**About this task**
Restate each record word for word, from the first to the last.

Start of Supplied material

/-- Settles O43: digit by digit, pair by pair, and by induction on the pairs of a sequence. -/
theorem hexCodecRoundTrips : Obligations.HexCodecRoundTrips := by
  refine ⟨hex2_map_toNat, exists_unhexs_iff, unhexs_hexs, fun lower t s h => ⟨hexs_of_unhexs h, fun hupper => ?_⟩⟩
  calc hexs s = t.map upperHex := hexs_of_unhexs h
    _ = t.map id := List.map_congr_left fun c hc => upperHex_of_not_lower (hupper c hc)
    _ = t := t.map_id

/-! ### One changed byte of a response -/

/-- With `BOTH` the received field has to be the two characters of the span's sum (41_frame_codec R153). -/
theorem csMatch_both_iff (r : List Byte) :
    csMatch .both r = true ↔ checksumField r = hex2 (sum8 (checkedSpan r)) := by
  unfold csMatch
  split
  · rename_i hfield hsum
    simp [hfield, hsum]
  · rename_i hshort
    simp only [Bool.false_eq_true, false_iff]
    intro hfield
    exact hshort _ _ _ _ hfield rfl

theorem checkResponse_of_csMatch_ne {c : Cfg} {r : List Byte} (h : ¬csMatch c.checksumMatch r = true) :
    checkResponse c r = .error .checksumMismatch := by
  simp [checkResponse, h]

/-- After the first byte come the checked span and the checksum field (41_frame_codec R152). -/
theorem checkedSpan_cons_append (a : Byte) (span : List Byte) {field : List Byte} (h : field.length = 2) :
    checkedSpan (a :: (span ++ field)) = span := by
  simp [checkedSpan, h]

theorem checksumField_cons_append (a : Byte) (span : List Byte) {field : List Byte} (h : field.length = 2) :
    checksumField (a :: (span ++ field)) = field := by
  simp [checksumField, h]

theorem csMatch_both_cons_append_iff (a : Byte) (span : List Byte) {field : List Byte} (h : field.length = 2) :
    csMatch .both (a :: (span ++ field)) = true ↔ field = hex2 (sum8 span) := by
  rw [csMatch_both_iff, checkedSpan_cons_append a span h, checksumField_cons_append a span h]

/-- A byte of a sequence in two parts lies in the first or in the second. -/
theorem append_eq_append_cons {s f a b : List Byte} {x : Byte} (h : s ++ f = a ++ x :: b) :
    (∃ m, s = a ++ x :: m ∧ b = m ++ f) ∨ ∃ m, a = s ++ m ∧ f = m ++ x :: b := by
  obtain ⟨m, ha, hf⟩ | ⟨m, hs, hb⟩ := List.append_eq_append_iff.mp h
  · exact .inr ⟨m, ha, hf⟩
  · obtain ⟨rfl, rfl⟩ | ⟨m, rfl, rfl⟩ := List.cons_eq_append_iff.mp hb
    · exact .inr ⟨[], by simpa using hs.symm, rfl⟩
    · exact .inl ⟨m, hs, rfl⟩

/-- A change in the span changes the sum and not the field, and one in the field changes the field and not the sum. -/
theorem csMatch_both_of_one_changed (a : Byte) {span pre post : List Byte} {x y : Byte} (hxy : x ≠ y)
    (h : span ++ hex2 (sum8 span) = pre ++ x :: post) : ¬csMatch .both (a :: (pre ++ y :: post)) = true := by
  obtain ⟨m, rfl, rfl⟩ | ⟨m, rfl, hfield⟩ := append_eq_append_cons h
  · rw [← List.cons_append (a := y), ← List.append_assoc, csMatch_both_cons_append_iff a _ (hex2_length _)]
    exact fun hsum => hxy ((sum8_eq_iff_of_one_byte pre m x y).mp (hex2_injective hsum))
  · have hlen : (m ++ y :: post).length = 2 := by
      rw [← hex2_length (sum8 span), hfield]
      simp
    rw [List.append_assoc, csMatch_both_cons_append_iff a span hlen, hfield]
    simpa using hxy.symm

/-- Settles O46: the changed byte lies behind the STX, in the span or in the checksum field. -/
theorem oneCorruptedByteIsAChecksumMismatch : Obligations.OneCorruptedByteIsAChecksumMismatch := by
  intro c p pre post x y hboth hpre hr hxy
  obtain ⟨a, pre, rfl⟩ := List.exists_cons_of_ne_nil hpre
  have hrest : (hexs p ++ [etx]) ++ hex2 (sum8 (hexs p ++ [etx])) = pre ++ x :: post := by
    simpa [readResponse] using (List.cons.inj hr).2
  apply checkResponse_of_csMatch_ne
  rw [hboth]
  simpa using csMatch_both_of_one_changed a hxy hrest

end Sys2Proof.Machine
end

section
/-! PROOFS, the transactions. What the enabled step of a command answers where its ports give what it asks for: one
state function and one equation for each step of 42_transactions R171 to R177. -/

namespace Sys2Proof.Machine

/-! ### Accept (R171) -/

/-- The state after the offer `o` of command `i` is accepted: its latch, and the data of a write with it. -/
def accepted (i : Instr) (o : Offer) (s : State) : State :=
  { s with
    fsm := .building, cmd := some (commandLatch i), resKind := .inProgress, resValid := false
    wdataBits := if i.op = .writeBits then portBits o.data i.len.toNat else s.wdataBits
    wdataWords := if i.op = .writeW16 then portWords o.data i.len.toNat else s.wdataWords
    offers := s.offers.eraseIdx (offerIndex s), turns := s.turns.tail }

theorem exec_accepts (i : Instr) {s : State} {o : Offer} (hf : s.fsm = .idle) (ho : offered s = some o) :
    exec i s = .next (accepted i o s) := by
  rw [exec_idle hf, accept, ho]
  cases i <;> rfl

/-- Settles O11: the state after an accept is `accepted`, whose data fields are the lanes of the data port. -/
theorem acceptLatchesTheCommandAndItsData : Obligations.AcceptLatchesTheCommandAndItsData :=
  fun i _ _ hf ho => exec_accepts i hf ho

/-! ### The requests, written out (30_encoding R88 to R90) -/

/-- The body of a read's request (R88). -/
def readRequest (r : Resolved) : List Byte :=
  [0x30#8] ++ hex4 (BitVec.ofNat 16 r.dev) ++ hex2 (BitVec.ofNat 8 r.bc) ++ [0x03#8]

/-- The body of a write's request with payload `p` (R89). -/
def writeRequest (r : Resolved) (p : List Byte) : List Byte :=
  [0x31#8] ++ hex4 (BitVec.ofNat 16 r.dev) ++ hex2 (BitVec.ofNat 8 r.bc) ++ hexs p ++ [0x03#8]

/-- The body of a force's request with command byte `c` (R90). -/
def forceRequest (c : Byte) (r : ResolvedBit) : List Byte :=
  [c] ++ (hex2 ((BitVec.ofNat 16 r.dev).extractLsb' 0 8) ++ hex2 ((BitVec.ofNat 16 r.dev).extractLsb' 8 8)) ++ [0x03#8]

theorem readRequest_length (r : Resolved) : (readRequest r).length = 8 := rfl

theorem writeRequest_length (r : Resolved) (p : List Byte) : (writeRequest r p).length = 8 + 2 * p.length := by
  simp [writeRequest]; omega

theorem forceRequest_length (c : Byte) (r : ResolvedBit) : (forceRequest c r).length = 6 := rfl

/-- A byte count fits `ra_bc`, so its two digits are those of the byte (10_state R25). -/
theorem setWidth_ofNat_seven {n : Nat} (h : n ≤ 64) : (BitVec.ofNat 7 n).setWidth 8 = BitVec.ofNat 8 n := by
  apply BitVec.eq_of_toNat_eq
  rw [BitVec.toNat_setWidth, BitVec.toNat_ofNat, BitVec.toNat_ofNat]
  omega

End of Supplied material

**Exercise result**
/-- Settles O43: digit by digit, pair by pair, and by induction on the pairs of a sequence. -/
theorem hexCodecRoundTrips : Obligations.HexCodecRoundTrips := by
  refine ⟨hex2_map_toNat, exists_unhexs_iff, unhexs_hexs, fun lower t s h => ⟨hexs_of_unhexs h, fun hupper => ?_⟩⟩
  calc hexs s = t.map upperHex := hexs_of_unhexs h
    _ = t.map id := List.map_congr_left fun c hc => upperHex_of_not_lower (hupper c hc)
    _ = t := t.map_id

/-! ### One changed byte of a response -/

/-- With `BOTH` the received field has to be the two characters of the span's sum (41_frame_codec R153). -/
theorem csMatch_both_iff (r : List Byte) :
    csMatch .both r = true ↔ checksumField r = hex2 (sum8 (checkedSpan r)) := by
  unfold csMatch
  split
  · rename_i hfield hsum
    simp [hfield, hsum]
  · rename_i hshort
    simp only [Bool.false_eq_true, false_iff]
    intro hfield
    exact hshort _ _ _ _ hfield rfl

theorem checkResponse_of_csMatch_ne {c : Cfg} {r : List Byte} (h : ¬csMatch c.checksumMatch r = true) :
    checkResponse c r = .error .checksumMismatch := by
  simp [checkResponse, h]

/-- After the first byte come the checked span and the checksum field (41_frame_codec R152). -/
theorem checkedSpan_cons_append (a : Byte) (span : List Byte) {field : List Byte} (h : field.length = 2) :
    checkedSpan (a :: (span ++ field)) = span := by
  simp [checkedSpan, h]

theorem checksumField_cons_append (a : Byte) (span : List Byte) {field : List Byte} (h : field.length = 2) :
    checksumField (a :: (span ++ field)) = field := by
  simp [checksumField, h]

theorem csMatch_both_cons_append_iff (a : Byte) (span : List Byte) {field : List Byte} (h : field.length = 2) :
    csMatch .both (a :: (span ++ field)) = true ↔ field = hex2 (sum8 span) := by
  rw [csMatch_both_iff, checkedSpan_cons_append a span h, checksumField_cons_append a span h]

/-- A byte of a sequence in two parts lies in the first or in the second. -/
theorem append_eq_append_cons {s f a b : List Byte} {x : Byte} (h : s ++ f = a ++ x :: b) :
    (∃ m, s = a ++ x :: m ∧ b = m ++ f) ∨ ∃ m, a = s ++ m ∧ f = m ++ x :: b := by
  obtain ⟨m, ha, hf⟩ | ⟨m, hs, hb⟩ := List.append_eq_append_iff.mp h
  · exact .inr ⟨m, ha, hf⟩
  · obtain ⟨rfl, rfl⟩ | ⟨m, rfl, rfl⟩ := List.cons_eq_append_iff.mp hb
    · exact .inr ⟨[], by simpa using hs.symm, rfl⟩
    · exact .inl ⟨m, hs, rfl⟩

/-- A change in the span changes the sum and not the field, and one in the field changes the field and not the sum. -/
theorem csMatch_both_of_one_changed (a : Byte) {span pre post : List Byte} {x y : Byte} (hxy : x ≠ y)
    (h : span ++ hex2 (sum8 span) = pre ++ x :: post) : ¬csMatch .both (a :: (pre ++ y :: post)) = true := by
  obtain ⟨m, rfl, rfl⟩ | ⟨m, rfl, hfield⟩ := append_eq_append_cons h
  · rw [← List.cons_append (a := y), ← List.append_assoc, csMatch_both_cons_append_iff a _ (hex2_length _)]
    exact fun hsum => hxy ((sum8_eq_iff_of_one_byte pre m x y).mp (hex2_injective hsum))
  · have hlen : (m ++ y :: post).length = 2 := by
      rw [← hex2_length (sum8 span), hfield]
      simp
    rw [List.append_assoc, csMatch_both_cons_append_iff a span hlen, hfield]
    simpa using hxy.symm

/-- Settles O46: the changed byte lies behind the STX, in the span or in the checksum field. -/
theorem oneCorruptedByteIsAChecksumMismatch : Obligations.OneCorruptedByteIsAChecksumMismatch := by
  intro c p pre post x y hboth hpre hr hxy
  obtain ⟨a, pre, rfl⟩ := List.exists_cons_of_ne_nil hpre
  have hrest : (hexs p ++ [etx]) ++ hex2 (sum8 (hexs p ++ [etx])) = pre ++ x :: post := by
    simpa [readResponse] using (List.cons.inj hr).2
  apply checkResponse_of_csMatch_ne
  rw [hboth]
  simpa using csMatch_both_of_one_changed a hxy hrest

end Sys2Proof.Machine
end

section
/-! PROOFS, the transactions. What the enabled step of a command answers where its ports give what it asks for: one
state function and one equation for each step of 42_transactions R171 to R177. -/

namespace Sys2Proof.Machine

/-! ### Accept (R171) -/

/-- The state after the offer `o` of command `i` is accepted: its latch, and the data of a write with it. -/
def accepted (i : Instr) (o : Offer) (s : State) : State :=
  { s with
    fsm := .building, cmd := some (commandLatch i), resKind := .inProgress, resValid := false
    wdataBits := if i.op = .writeBits then portBits o.data i.len.toNat else s.wdataBits
    wdataWords := if i.op = .writeW16 then portWords o.data i.len.toNat else s.wdataWords
    offers := s.offers.eraseIdx (offerIndex s), turns := s.turns.tail }

theorem exec_accepts (i : Instr) {s : State} {o : Offer} (hf : s.fsm = .idle) (ho : offered s = some o) :
    exec i s = .next (accepted i o s) := by
  rw [exec_idle hf, accept, ho]
  cases i <;> rfl

/-- Settles O11: the state after an accept is `accepted`, whose data fields are the lanes of the data port. -/
theorem acceptLatchesTheCommandAndItsData : Obligations.AcceptLatchesTheCommandAndItsData :=
  fun i _ _ hf ho => exec_accepts i hf ho

/-! ### The requests, written out (30_encoding R88 to R90) -/

/-- The body of a read's request (R88). -/
def readRequest (r : Resolved) : List Byte :=
  [0x30#8] ++ hex4 (BitVec.ofNat 16 r.dev) ++ hex2 (BitVec.ofNat 8 r.bc) ++ [0x03#8]

/-- The body of a write's request with payload `p` (R89). -/
def writeRequest (r : Resolved) (p : List Byte) : List Byte :=
  [0x31#8] ++ hex4 (BitVec.ofNat 16 r.dev) ++ hex2 (BitVec.ofNat 8 r.bc) ++ hexs p ++ [0x03#8]

/-- The body of a force's request with command byte `c` (R90). -/
def forceRequest (c : Byte) (r : ResolvedBit) : List Byte :=
  [c] ++ (hex2 ((BitVec.ofNat 16 r.dev).extractLsb' 0 8) ++ hex2 ((BitVec.ofNat 16 r.dev).extractLsb' 8 8)) ++ [0x03#8]

theorem readRequest_length (r : Resolved) : (readRequest r).length = 8 := rfl

theorem writeRequest_length (r : Resolved) (p : List Byte) : (writeRequest r p).length = 8 + 2 * p.length := by
  simp [writeRequest]; omega

theorem forceRequest_length (c : Byte) (r : ResolvedBit) : (forceRequest c r).length = 6 := rfl

/-- A byte count fits `ra_bc`, so its two digits are those of the byte (10_state R25). -/
theorem setWidth_ofNat_seven {n : Nat} (h : n ≤ 64) : (BitVec.ofNat 7 n).setWidth 8 = BitVec.ofNat 8 n := by
  apply BitVec.eq_of_toNat_eq
  rw [BitVec.toNat_setWidth, BitVec.toNat_ofNat, BitVec.toNat_ofNat]
  omega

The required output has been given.